The first step in molecular marker development is the identification of promising candidate markers. ⁶⁸ In the case of DNA methylation markers for lung cancer, it is of high priority to identify frequently methylated genes or loci (we refer to the CpG island section we are probing as a locus, because a given gene can be probed in multiple areas within a single or multiple CpG islands). These loci should also show substantially increased methylation levels over those found in healthy tissues. Thus, the initial focus should be on penetrance and DNA methylation levels. Because even noncancerous lung tissue from long-term smokers may have accumulated substantial methylation caused by age and environmental exposure, ⁷⁷,⁸²,⁸³,⁸⁴,⁸⁵ many labs, including ours, have chosen to compare cancer tissues to this type of “high-background” control tissue (referred to here as adjacent nontumor lung [AdjNTL]) (Table 7.1). This ensures that identified hypermethylation markers are indeed cancer-specific and not merely indicative of environmental exposure. (Comparison to healthy lung from nonsmokers would be of use for the development of risk markers or identification
of candidates for chemoprevention treatments [perhaps even epigenetic ones], once these become available.)
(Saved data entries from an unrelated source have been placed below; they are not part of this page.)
-- ==== Sys2Proof/Machine/Dispatch.lean ====
section
/-! DEFINITION. The meaning of every command: one arm per row of 30_encoding.md R84. -/

namespace Sys2Proof.Machine

def exec (i : Instr) (s : State) : Host.Outcome State Fault Refusal :=
  match i with
  | .nop => Sys2Proof.Machine.execNop s
  | .gfmul a b => Sys2Proof.Machine.execGfmul a b s
  | .sbox x => Sys2Proof.Machine.execSbox x s
  | .isbox y => Sys2Proof.Machine.execIsbox y s
  | .mov vd vs => Sys2Proof.Machine.execMov vd vs s
  | .sub vd vs => Sys2Proof.Machine.execSub vd vs s
  | .isub vd vs => Sys2Proof.Machine.execIsub vd vs s
  | .rot vd vs => Sys2Proof.Machine.execRot vd vs s
  | .irot vd vs => Sys2Proof.Machine.execIrot vd vs s
  | .mix vd vs => Sys2Proof.Machine.execMix vd vs s
  | .imix vd vs => Sys2Proof.Machine.execImix vd vs s
  | .xor vd vs => Sys2Proof.Machine.execXor vd vs s
  | .xkey vd vs => Sys2Proof.Machine.execXkey vd vs s
  | .xrk vd vs r => Sys2Proof.Machine.execXrk vd vs r s
  | .rkey vd r => Sys2Proof.Machine.execRkey vd r s
  | .round vd vs r => Sys2Proof.Machine.execRound vd vs r s
  | .iround vd vs r => Sys2Proof.Machine.execIround vd vs r s
  | .encb vd vs => Sys2Proof.Machine.execEncb vd vs s
  | .decb vd vs => Sys2Proof.Machine.execDecb vd vs s
  | .kdf => Sys2Proof.Machine.execKdf s
  | .cbcenc => Sys2Proof.Machine.execCbcenc s
  | .cbcdec => Sys2Proof.Machine.execCbcdec s
  | .valid => Sys2Proof.Machine.execValid s

end Sys2Proof.Machine
end

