/-- KEY changes only by a KDF that succeeds, a host write to KEY0..KEY3 while idle, or a reset (R31);
IV only by a CBCENC or CBCDEC that succeeds, or a reset (R32). -/
def Obligations.WritersOfKeyAndIv : Prop :=
  ∀ s t : State, step s = .next t →
    (t.key ≠ s.key →
       (∃ (w : Word) (rest : List Turn), s.CoreHasTurn rest ∧ s.pend = some w ∧ decode w = some .kdf ∧
         t.errcode = .ok) ∨
       (∃ (o : BitVec 8) (x : Word) (rest : List Turn), s.inbox = .host (.writeReg o 32 x) :: rest ∧
         ((0x40 ≤ o.toNat ∧ o.toNat ≤ 0x4C ∧ s.pend = none) ∨ (o = 0x04 ∧ x.getLsbD 1 = true))) ∨
       ∃ rest : List Turn, s.inbox = .hardReset :: rest) ∧
    (t.iv ≠ s.iv →
       (∃ (w : Word) (rest : List Turn), s.CoreHasTurn rest ∧ s.pend = some w ∧
         (decode w = some .cbcenc ∨ decode w = some .cbcdec) ∧ t.errcode = .ok) ∨
       (∃ (x : Word) (rest : List Turn), s.inbox = .host (.writeReg 0x04 32 x) :: rest ∧ x.getLsbD 1 = true) ∨
       ∃ rest : List Turn, s.inbox = .hardReset :: rest)

/-- A byte of M changes only when the host writes it outside every range in use, or in the DST range of
a CBCENC or CBCDEC that succeeds; a reset never changes one (20_memory.md R60, R76, R291). The range a
pending CBCDEC is to write, one of the ranges in use, is the model's choice (log 5). -/
def Obligations.WritersOfMemory : Prop :=
  ∀ (s t : State) (a : Nat), s.mem.wf → step s = .next t → t.mem.read a ≠ s.mem.read a →
    (∃ (b : Nat) (bs : Bytes) (rest : List Turn), s.inbox = .host (.writeMem b bs) :: rest ∧
      InsideRange (b, bs.length) a ∧ ∀ r ∈ s.rangesInUse, ¬ InsideRange r a) ∨
    ∃ (w : Word) (i : Instr) (rest : List Turn), s.CoreHasTurn rest ∧ s.pend = some w ∧ decode w = some i ∧
      (i = .cbcenc ∨ i = .cbcdec) ∧ t.errcode = .ok ∧ InsideRange (storedRange i s t) a

/-! ## Memory (20_memory.md) -/

/-- R61: `MemWrite(a, n, B)` makes `M[a+i] = B[i]`, leaves every other byte, `MemRead` gives the string
back, and the memory keeps its one form. -/
def Obligations.MemoryReadAfterWrite : Prop :=
  ∀ (m : Memory) (a : Nat) (bs : Bytes), m.wf →
    (m.writeBytes a bs).wf ∧ (m.writeBytes a bs).readBytes a bs.length = bs ∧
    ∀ x, x < a ∨ a + bs.length ≤ x → (m.writeBytes a bs).read x = m.read x

/-- Equal contents are equal memories: the one form of a memory is canonical (log 1). -/
def Obligations.MemoryFormIsCanonical : Prop :=
  ∀ m m' : Memory, m.wf → m'.wf → (∀ a, m.read a = m'.read a) → m = m'

/-! ## The register window (10_state.md) -/

/-- R28: a write of CMD is accepted while idle; it is ignored and sets IGN while busy; a read returns
the last accepted word. -/
def Obligations.CommandAcceptance : Prop :=
  ∀ (s : State) (w : Word) (ts : List Turn),
    (s.inbox = .host (.writeReg 0x10 32 w) :: ts → s.pend = none →
      step s = .next { s with
        inbox := ts, resp := .ack, cmd := w, pend := some w, done := false }) ∧
    (s.inbox = .host (.writeReg 0x10 32 w) :: ts → s.pend ≠ none →
      step s = .next { s with inbox := ts, resp := .ack, ign := true }) ∧
    (s.inbox = .host (.readReg 0x10 32) :: ts → step s = .next { s with inbox := ts, resp := .word s.cmd })

/-- R37: while BUSY = 1 writes to CMD, the operand registers, KEY and V0..V3 only set IGN; writes to
CTRL and STATUS take effect; a read returns what the register holds at that step. -/
def Obligations.WritesWhileBusy : Prop :=
  ∀ (s : State) (o : BitVec 8) (x : Word) (ts : List Turn), s.pend ≠ none → o.toNat % 4 = 0 →
    (s.inbox = .host (.writeReg o 32 x) :: ts →
      (o = 0x10 ∨ (0x18 ≤ o.toNat ∧ o.toNat ≤ 0x34) ∨ (0x40 ≤ o.toNat ∧ o.toNat ≤ 0x4C) ∨
        (0x60 ≤ o.toNat ∧ o.toNat ≤ 0x9C)) →
      step s = .next { s with inbox := ts, resp := .ack, ign := true }) ∧
    (s.inbox = .host (.writeReg o 32 x) :: ts → o = 0x04 → x.getLsbD 1 = false →
      step s = .next { s with inbox := ts, resp := .ack, ie := x.getLsbD 0 }) ∧
    (s.inbox = .host (.writeReg o 32 x) :: ts → o = 0x04 → x.getLsbD 1 = true →
      step s = .next { State.reset with
        mem := s.mem, entropy := s.entropy, draws := s.draws, inbox := ts, resp := .ack }) ∧
    (s.inbox = .host (.writeReg o 32 x) :: ts → o = 0x08 →
      step s = .next { s with
        inbox := ts, resp := .ack, done := s.done && !x.getLsbD 1, err := s.err && !x.getLsbD 2,
        ign := s.ign && !x.getLsbD 3 }) ∧
    (s.inbox = .host (.readReg o 32) :: ts →
      step s = .next { s with inbox := ts, resp := .word (s.readWin (winRegOf o)) })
Many of the genes studied early on did not show high methylation frequencies,¹⁵ but more recent efforts by several groups to examine much larger collections of genes have yielded a number of panels that might deliver high sensitivity and specificity, based on the examination of tissues (Table 7.1). ²⁰,⁴⁹,⁵¹,⁵⁸,⁷⁴,⁷⁵,⁸⁶,⁸⁷,⁸⁸,⁸⁹,⁹⁰,⁹¹,⁹² Some these panels contain genes that were identified early on (such as CDKN2A/p16, MGMT, and RASSF1), ⁷⁴,⁷⁵,⁸⁸ but many new loci have been added to the repertoire, including homeotic genes involved in development, such as members of the HOX and PAX families.¹⁹,²⁰,⁵¹,⁵⁸,⁹⁰,⁹² The latter group of methylated loci agrees with the observation that genes occupied in embryonic stem cells by transcriptionally repressive polycomb group complexes appear to be prone to methylation in cancer.⁹³ The significance of methylation of these genes is unclear, since it is thought that they may already have been silent in noncancerous lung, but their involvement hints at the potential role of stem cells in lung cancer development.⁹³ Whether the hypermethylation of potential DNA methylation markers is functional or not (i.e., leads to transcriptional silencing) is not relevant, as long as penetrance is high and hypermethylation is associated with the presence of cancer. Many of the marker panels in Table 7.1 must still be validated on independent tumor sets, and their ability to identify lung cancer independently of gender, histological subtype, racial/ethnic group, and/or stages of cancer must be further scrutinized (Fig. 7.3, right panel). Once that is accomplished, they can be taken to the next phase of marker development: clinical assay validation. ⁶⁸ For these panels to function in early lung cancer detection, they must be detectable in patient remote media: bodily fluids that could carry methylated DNA molecules from the cancer and that could be sampled relatively noninvasively.